▶ What to work on
Whenever the string "zero" turns up in a line below, that line should be copied.

Extracted records:
/-- What a sample does for a running test; `usable` says that current flowed and tracking made no change. -/
def testSample (s : State) (b : Nat) (h : Nat) (usable : Bool) : State :=
  match (s.bankSt b).test with
  | none => s
  | some t =>
    let put (t : SegTest) := s.setBankSt b { s.bankSt b with test := some t }
    if !usable then put { t with cur := none, base := none }
    else match t.cur, t.base with
      | some k, some h0 =>
        let rise := satTo 254 (roundOpen ((h - h0 : Nat)) 2).toNat
        let meas := t.meas ++ [(k, rise)]
        if t.todo.tail.isEmpty then testFinish s b meas else put ⟨t.todo.tail, none, none, meas⟩
      | _, _ => put { t with cur := none, base := some h }

/-! ### Open search (R165) -/

/-- No bypass restored current: STRING_OPEN, and the string stays dark until the repeat. -/
def searchFail (s : State) (b : Nat) : State :=
  let s := s.setBankSt b { s.bankSt b with search := none, searchedAt := s.elapsed }
  if s.flag (F.BLZ_Bb_STAT.STRING_OPEN b) then s
  else ((s.set (F.BLZ_Bb_STAT.STRING_OPEN b) 1).set F.BLZ_EVT.SEG_OPEN 1).event 0x62 true [BitVec.ofNat 8 b, 0xFF]

/-- An open search starts; a running segment test ends without results (R165, R167). -/
def searchStart (s : State) (b : Nat) : State :=
  let s := s.bump (F.BLZ_Bb_CNT.SEARCH b)
  let s := s.setBankSt b { s.bankSt b with waiting := false, retry := false, test := none, search := some (spareSegs s b) }
  if (spareSegs s b).isEmpty then searchFail s b else s

/-- The sample of a sub-pulse of a search: current with segment `k` bypassed marks it OPEN, else the next one (R165). -/
def searchSample (s : State) (b : Nat) (cands : List Nat) (cur : Bool) : State :=
  match cands with
  | [] => searchFail s b
  | k :: t =>
    if cur then stringClosed (markOpen (s.setBankSt b { s.bankSt b with search := none, okRun := 0 }) b k) b
    else if t.isEmpty then searchFail s b
    else s.setBankSt b { s.bankSt b with search := some t }

/-- A new LSUP reading decides a waiting supply test (R165). -/
def supplyTest (s : State) (b : Nat) : State :=
  if !(s.bankSt b).waiting then s
  else if supplyLow s b then limitOn (s.setBankSt b { s.bankSt b with waiting := false }) b
  else searchStart s b

/-! ### Tracking (R164) -/

/-- The segment that tracking sheds next: the highest of SEL ∩ SHED_MASK not yet bypassed, never the last one conducting. -/
def nextShed (s : State) (b : Nat) : Option Nat :=
  if (freeSegs s b).length < 2 then none
  else ((freeSegs s b).filter (bit (s.get (F.BLZ_Bb_CFG.SHED_MASK b)))).getLast?

/-- The segment that tracking restores next: the lowest it has shed. -/
def nextRestore (s : State) (b : Nat) : Option Nat :=
  ((segsOf (s.sel b)).filter fun k => bit (s.shed b) k && !bit (s.openSegs b) k).head?

/-- TRK_LIMIT clears after 8 consecutive samples at 1.2 V or above. -/
def limitSample (s : State) (b : Nat) (ok : Bool) : State :=
  let r := s.bankSt b
  let n := if ok then satTo 8 (r.good + 1) else 0
  let s := s.setBankSt b { r with good := n }
  if n = 8 && s.flag (F.BLZ_Bb_STAT.TRK_LIMIT b) then
    (s.set (F.BLZ_Bb_STAT.TRK_LIMIT b) 0).event 0x61 false (limitPayload s b)
  else s

/-- Tracking uses a sample, none for NOCUR; answers whether it changed a bypass (R164). -/
def trackSample (s : State) (b : Nat) (h : Option Nat) : State × Bool :=
  let ok := match h with
    | none => false
    | some v => decide (24 ≤ v)
  let s := limitSample s b ok
  let r := s.bankSt b
  let s := s.setBankSt b { r with restored := none, waiting := r.waiting && h.isNone }
  match r.restored, h with
  | some j, none => (markOpen (s.setBankSt b { s.bankSt b with okRun := 0 }) b j, true)
  | _, _ =>
    if !ok then
      match nextShed s b with
      | some k =>
        ((s.set (F.BLZ_Bb_TRK.TRK_BYP b) (putBit (s.shed b) k true)).setBankSt b { s.bankSt b with okRun := 0 }, true)
      | none =>
        let s := s.setBankSt b { s.bankSt b with okRun := 0 }
        (if h.isNone then s.setBankSt b { s.bankSt b with waiting := true } else limitOn s b, false)
    else
      match nextRestore s b with
      | none => (s.setBankSt b { s.bankSt b with okRun := 0 }, false)
      | some j =>
        let n := if 2 * segVf s b j + 32 ≤ h.getD 0 then (s.bankSt b).okRun + 1 else 0
        if n = 8 then
          ((s.set (F.BLZ_Bb_TRK.TRK_BYP b) (putBit (s.shed b) j false)).setBankSt b
            { s.bankSt b with okRun := 0, restored := some j }, true)
        else (s.setBankSt b { s.bankSt b with okRun := n }, false)

/-! ### The node check (R192) -/

/-- The violation of a segment at a sample: 1 BYP_OPEN, 0 NODE_LOW; voltages in mV. -/
def nodeViolation (s : State) (b k : Nat) (mv : Nat) : Option Nat :=
  if bit (s.bankSt b).byp k then (if 1000 ≤ mv then some 1 else none)
  else if mv < 50 * segVf s b k then some 0
  else none

/-- The check of every segment at a sample. -/
def nodeCheck (s : State) (b : Nat) (volts : List Nat) : State :=
  (List.range 11).foldl (fun s k =>
    match nodeViolation s b k (volts.getD k 0) with
    | none => s
    | some kind =>
      let r := s.bankSt b
      s.setBankSt b { r with bad := if r.bad.contains k then r.bad else r.bad ++ [k],
                             kind := sput (fun _ => 0) r.kind k kind }) s

/-- The NODE evaluations of a period with an evaluated sub-pulse; a lasting NODE_LOW starts a segment test. -/
def nodeEval (s : State) (b : Nat) : State :=
  if !(s.bankSt b).evald then s
  else
    let bad := (s.bankSt b).bad
    let s := (List.range 11).foldl (fun s k =>
      let r := s.bankSt b
      let e := Tally.eval (sget (fun _ => Tally.zero) r.node k) (s.get F.CAL_TALLY2.NODE) (some (bad.contains k)) true
      let kind := sget (fun _ => 0) r.kind k
      let s := s.setBankSt b { r with node := sput (fun _ => Tally.zero) r.node k e.1 }
      let s := faultRecord s 0x66 F.CAL_EVT.NODE_FAULT [BitVec.ofNat 8 b, BitVec.ofNat 8 k, BitVec.ofNat 8 kind] e.1 e.2
      if e.2 = .began && kind == 0 then testStart s b else s) s
    s.setBankSt b { s.bankSt b with bad := [], evald := false }

/-- HEADROOM_SAMPLE (R164): H at 2.5 µs into a sub-pulse of 3 µs or longer, none for NOCUR, with the segments' voltages in
mV for the node check (R192). -/
def execHeadroomSample (bank : Fin 8) (h : Option (BitVec 8)) (volts : List Nat) (s : State) :
    Host.Outcome State Fault Refusal :=
  .next (
    let o := s.lampObj (12 * bank + 11)
    if s.bankMode bank != 1 || !o.conducting || !o.pulseEval then s
    else
      let v : Option Nat := h.map (·.toNat)
      let s := (s.set (F.BLZ_Bb_TRK.H bank) (v.getD 0)).set (F.BLZ_Bb_TRK.NOCUR bank) (b2n v.isNone)
      let s := nodeCheck s bank volts
      let r := s.bankSt bank
      if r.retry then
        if v.isSome then stringClosed (s.setBankSt bank { r with retry := false, okRun := 0 }) bank else searchStart s bank
      else match r.search with
        | some l => searchSample s bank l v.isSome
        | none =>
          if s.flag (F.BLZ_Bb_STAT.STRING_OPEN bank) then s
          else
            let t := trackSample s bank v
            testSample t.1 bank (v.getD 0) (v.isSome && !t.2))

/-- OPEN_SEARCH_RETRY (R165): 100 ms after a search that failed, its first sub-pulse is driven as the string stands. -/
def execOpenSearchRetry (bank : Fin 8) (s : State) : Host.Outcome State Fault Refusal :=
  .next (
    let r := s.bankSt bank
    if s.flag (F.BLZ_Bb_STAT.STRING_OPEN bank) && r.search.isNone && !r.retry && decide (r.searchedAt + 100000000 ≤ s.elapsed) then
      s.setBankSt bank { r with retry := true }
    else s)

▶ Exercise answer
      let e := Tally.eval (sget (fun _ => Tally.zero) r.node k) (s.get F.CAL_TALLY2.NODE) (some (bad.contains k)) true
      let s := s.setBankSt b { r with node := sput (fun _ => Tally.zero) r.node k e.1 }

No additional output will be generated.